The green gel used to clean Mn-rich stains on granite and glass substrates was prepared weighing 20 g of chitosan (6% w/v, high molecular weight) solution in Acetic Acid (1% v/v), adding later 5 mL of deionised water and 5 mL of Phosphoric Acid (85 wt. % in H2O), manually stirring until obtaining a homogeneous gel. After the confection of chitosan gel, a thiourea dioxide aqueous solution was prepared dissolving 1 g of TD in 20 mL of deionised water at 50 ºC, under stirring, enabling the dissolution process. Finally, chitosan gel and TD solution were manually mixed and stirred until obtaining a uniform gel.
The cleaning gel used to test on different stained substrates was freshly prepared and the assays respected the following order: (i) granite samples collected from historical quarries; (ii) in situ application on manganese-stained granite churches; and (iii) manganese-stained glass of Leclanché cells.
Mn-stained granite samples were collected at an historical granite quarry placed at Vila Real district, in which, a stained area was selected for surface application of the cleaning gel and left to act for 2 min. It was then gently wiped with cotton swabs, performing circular movements for 1 min. Finally, the gel was removed, spraying the surface with deionised water. Residues were rinsed with absorbent kraft paper. Tests performed in situ on stained granite ashlars at Sta. Marinha, S. Tiago and N.S. Guadalupe churches followed identical procedures as described on granite samples.
Cleaning tests performed on Mn-stained Leclanché cells, followed the same procedures described above.
Cleaning effectiveness of the gel on the stained-glass cell jar was assessed through the analysis of photographs taken before and after gel application. A Canon 5D Mark II camera was used to register the process with the following settings: ISO 640; 50 mm lens; F/2,8; 1/100 s; White Balance of 3650ºK and a TINT 28 + . Two points were chosen in each glass jar to verify the before and after RGB data. It was used a white sheet inside the glass jar to isolate the face behind.
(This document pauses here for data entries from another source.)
theorem powerOn_inv {nMax : Idx} (h : 1 ≤ nMax.toNat) : (State.powerOn nMax).Inv where
  capacity := h
  canonical := Memory.unwritten_wf
  inSpace b entry hentry := by cases b <;> cases hentry
  busyClear hbusy := by cases hbusy
  resultInRange := Nat.zero_le _

theorem takeTurn_inv {s : State} (hinv : s.Inv) : s.takeTurn.Inv :=
  hinv.congr rfl rfl rfl hinv.busyClear

theorem finish_inv {s : State} (hinv : s.Inv) (code : ErrCode) : (s.finish code).Inv :=
  hinv.congr rfl rfl rfl fun hbusy => by cases hbusy

theorem powerOnReset_inv {s : State} (hinv : s.Inv) : s.powerOnReset.Inv :=
  (powerOn_inv hinv.capacity).congr rfl rfl rfl fun hbusy => by cases hbusy

/-- A soft reset of a busy block discards all storage (R253). -/
theorem softReset_of_busy {s : State} (h : s.status.busy = true) : s.softReset = s.powerOnReset := by
  rw [State.softReset, h]
  rfl

/-- A soft reset of an idle block keeps it (R252). -/
theorem softReset_of_idle {s : State} (h : s.status.busy = false) :
    s.softReset = { s.powerOnReset with mem := s.mem } := by
  rw [State.softReset, h]
  rfl

theorem softReset_inv {s : State} (hinv : s.Inv) : s.softReset.Inv := by
  cases hbusy : s.status.busy with
  | true =>
    rw [softReset_of_busy hbusy]
    exact powerOnReset_inv hinv
  | false =>
    rw [softReset_of_idle hbusy]
    exact hinv.of_within rfl (.refl _ _) (Nat.zero_le _) fun hbusy => by cases hbusy

theorem within_capacity {s : State} {m : Memory} (hfits : ¬ s.nMax < s.n)
    (hwithin : Memory.Within s.n.toNat s.mem m) : Memory.Within s.nMax.toNat s.mem m :=
  hwithin.mono (BitVec.le_def.mp (BitVec.not_lt.mp hfits))

/-- The body of a command stays inside the key space: N fits, or the command reads no N and leaves the banks
(`commandBody_banks`). -/
theorem commandBody_within_capacity {i : Instr} {s : State} {m : Memory} {r : Idx}
    (hchecks : commandChecks i s = none) (hbody : commandBody i s = .ok (m, r))
    (hwithin : Memory.Within s.n.toNat s.mem m) : Memory.Within s.nMax.toNat s.mem m := by
  by_cases hexceeds : s.nMax < s.n
  · have hbanks := commandBody_banks hchecks hexceeds hbody
    exact { hwithin with
      entries := fun b entry hentry => .inl (hbanks b ▸ hentry)
      above := fun b i _ => Memory.readKey_congr (hbanks b) i }
  · exact within_capacity hexceeds hwithin

theorem command_inv {i : Instr} {s t : State} (hinv : s.Inv) (hi : i.isCommand = true)
    (h : exec i s = .next t) : t.Inv := by
  obtain ⟨code, -, rfl⟩ | ⟨m, r, hchecks, hbody, hwithin, hr, -, rfl⟩ | ⟨_, _, _, m, -, hfits, hwithin, rfl⟩ :=
    command_next_cases hi h
  · exact finish_inv hinv code
  · refine hinv.of_within rfl (commandBody_within_capacity hchecks hbody hwithin) ?_ fun hbusy => by cases hbusy
    obtain rfl | ⟨hle, hfits, -⟩ := hr
    · exact hinv.resultInRange
    · exact hle.trans (BitVec.le_def.mp (BitVec.not_lt.mp hfits))
  · exact hinv.of_within rfl (within_capacity hfits hwithin) hinv.resultInRange fun hbusy => by cases hbusy

theorem writeUnlessBusy_inv {s accepted : State} (hinv : s.Inv) (haccept : accepted.Inv) :
    (s.writeUnlessBusy accepted).Inv := by
  cases hbusy : s.status.busy with
  | true =>
    rw [writeUnlessBusy_busy hbusy]
    exact hinv.congr rfl rfl rfl hinv.busyClear
  | false =>
    rw [writeUnlessBusy_idle hbusy]
    exact haccept

theorem writeKdata_inv {s : State} (hinv : s.Inv) (data : Data) : (writeKdata s data).Inv := by
  refine writeUnlessBusy_inv hinv ?_
  by_cases hin : s.kaddr < s.nMax
  · rw [if_pos hin]
    exact hinv.of_within rfl (.writeKey _ _ (BitVec.lt_def.mp hin) _) hinv.resultInRange hinv.busyClear
  · rw [if_neg hin]
    exact hinv.congr rfl rfl rfl hinv.busyClear

theorem writeCdata_inv {s : State} (hinv : s.Inv) (data : Data) : (writeCdata s data).Inv :=
  writeUnlessBusy_inv hinv (hinv.of_within rfl (.writeCount ..) hinv.resultInRange hinv.busyClear)

theorem writeCtrl_inv {s : State} (hinv : s.Inv) (data : Data) : (writeCtrl s data).Inv := by
  cases hsrst : data.getLsbD 1 with
  | true => exact writeCtrl_srst hsrst s ▸ softReset_inv hinv
  | false =>
    rw [writeCtrl_ie hsrst]
    exact hinv.congr rfl rfl rfl hinv.busyClear

theorem acknowledge_inv {s : State} (hinv : s.Inv) (data : Data) : (s.acknowledge data).Inv := by
  refine hinv.congr rfl rfl rfl fun hbusy => ?_
  obtain ⟨hdone, herr⟩ := hinv.busyClear hbusy
  exact ⟨by simp [hdone], herr⟩

theorem hostWrite_inv {s : State} (hinv : s.Inv) (addr : RegAddr) (data : Data) :
    (hostWrite addr data s).Inv := by
  unfold hostWrite
  cases regAt addr with
  | caps | result | reserved => exact hinv
  | ctrl => exact writeCtrl_inv hinv data
  | status => exact acknowledge_inv hinv data
  | cmd => exact writeUnlessBusy_inv hinv (hinv.congr rfl rfl rfl fun _ => ⟨rfl, rfl⟩)
  | kdata => exact writeKdata_inv hinv data
  | cdata => exact writeCdata_inv hinv data
  | n | fromReg | mid | toReg | kbank | kaddr | caddr =>
    exact writeUnlessBusy_inv hinv (hinv.congr rfl rfl rfl hinv.busyClear)

theorem exec_inv {i : Instr} {s t : State} (hinv : s.Inv) (h : exec i s = .next t) : t.Inv := by
  cases hi : i.isCommand with
  | true => exact command_inv hinv hi h
  | false =>
    cases i with
    | hwr addr data =>
      cases (exec_hwr addr data s).symm.trans h
      exact hostWrite_inv hinv addr data
    | hrd addr =>
      obtain ⟨v, ka, ca, ovr, kerr, rfl⟩ := hrd_next h
      exact hinv.congr rfl rfl rfl hinv.busyClear
    | _ => cases hi

/-- Settles O7: every instruction keeps the invariant (`exec_inv`), and around it a step only uses up the turn and the
transaction, resets, or ends an illegal command. -/
theorem stepKeepsTheInvariant : Obligations.StepKeepsTheInvariant := by
  intro s t hinv h
  have hturn := takeTurn_inv hinv
  obtain ⟨-, he⟩ | ⟨-, -, he⟩ | ⟨-, -, -, he⟩ | ⟨i, -, -, -, he⟩ | ⟨-, -, he⟩ | ⟨w, rest, -, -, he⟩ :=
    step_cases s <;> rw [he] at h
  · cases h
    exact powerOnReset_inv hturn
  · cases h
    exact hturn
  · cases h
    exact finish_inv hturn .illegalCmd
  · exact exec_inv hturn h
  · cases h
    exact hturn
  · exact exec_inv (s := { s.takeTurn with queue := rest }) (hinv.congr rfl rfl rfl hinv.busyClear) h

/-- Settles O8: everything is UNWRITTEN and idle after power-on, and RESULT is 0. -/
theorem powerOnStateMeetsTheInvariant : Obligations.PowerOnStateMeetsTheInvariant :=
  ⟨fun _ => powerOn_inv, rfl, powerOn_inv (by decide)⟩

/-! ### Soft reset (R252, R253) -/

/-- Settles O10: SRST = 1 makes the write a soft reset, which keeps storage while idle (`softReset_of_idle`). -/
theorem softResetWhileIdleKeepsStorage : Obligations.SoftResetWhileIdleKeepsStorage := by
  intro s data hidle hsrst
  rw [exec_hwr_ctrl, writeCtrl_srst hsrst, softReset_of_idle hidle]
  rfl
The glass itself is not totally transparent but when comparing the results of the same dots of the paper sheet is clear the differences between before and after cleaning process.
Optical microscope (OM)
Microscopic analysis of the stained granite was performed and recorded with the portable OM Dino-lite Pro2 AD 4000 series, using magnifications of 50× and 430×.
The colorimetric data of black-blue stains were measured using the Chroma Meter CR-400, made by Konica Minolta, equipped with a standard colorimetric observer (2º) and a standard illuminant (C&D65), according to equipment instructions. The size of measurement aperture is Ø8 mm. After a soft cleaning with a brush, three measurements were performed at each sampling site, pressing the equipment against the selected area of analysis, avoiding the interference of external light. The results were evaluated by CIELAB colour system, defined by the International Commission on Illumination (CIE) in 1976 (http://cie.co.at). The measured chromatic coordinates were L*, a* and b*, corresponding to the lightness, red/green axes and yellow/blue axes, respectively, as is standard with the use of these commercial colorimeters.
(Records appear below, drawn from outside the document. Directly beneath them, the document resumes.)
-- ==== Sys2Proof/Decode.lean ====
section
/-! DEFINITION. Words to commands: spec/opcode_table.json gives no row any bits, so no word spells a command.
(The bytes of the Tile Link are read in Machine/Link.lean.) -/

namespace Sys2Proof

/-- The command that a word spells by the table's bits: none, for no row of the table gives bits. -/
def decodeTableWord (_nbits _w : Nat) : Option Instr := none

end Sys2Proof
end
Fourier-transform infrared spectroscopy (FTIR)
FTIR was used to determine the functional groups corresponding to each vibrational frequency. The infrared spectra in transmission mode were recorded in the 4000–400 cm− 1 frequency region using a Bruker Tensor 27 spectrometer. The measurements of the transmission bands were made using OPUS software supplied by the Bruker instrument. The pellet disks of 1.5 cm diameter were prepared by mixing 1 mg sample with 200 mg KBr (Aldrich) and pressing at 10 kg/cm2.
Portable X-ray fluorescence (pXRF)
Elemental analyses of the patina were performed using a pXRF device conducted with a Thermo Scientific Niton XL3t-900 GOLDD (Geometrically Optimized large Drift Detector) analyser equipped with a silver (Ag) target and a 25 mm2 Silicon Drift Detector (SDD) with a resolution of 145 eV. The areas of interest were pinpointed using the integrated colour CCD camera and the integrated 3 mm small-spot collimation. The analyses were performed in triplicate using the mining mode with a total time of analysis settled at 180 s, putting the pXRF nozzle directly on the surface of the stain. The semi-quantification of the elements was obtained through deconvolution of X-ray spectra using the WinAxil software.
X-ray Photoelectron Spectroscopy (XPS)
XPS enables the determination of the surface chemistry until a near-surface region (~ 10 nm in depth). Providing the chemical bonding at surfaces/interfaces, a quantitative information and the electronic state of these elements allows the identification of their oxidation condition.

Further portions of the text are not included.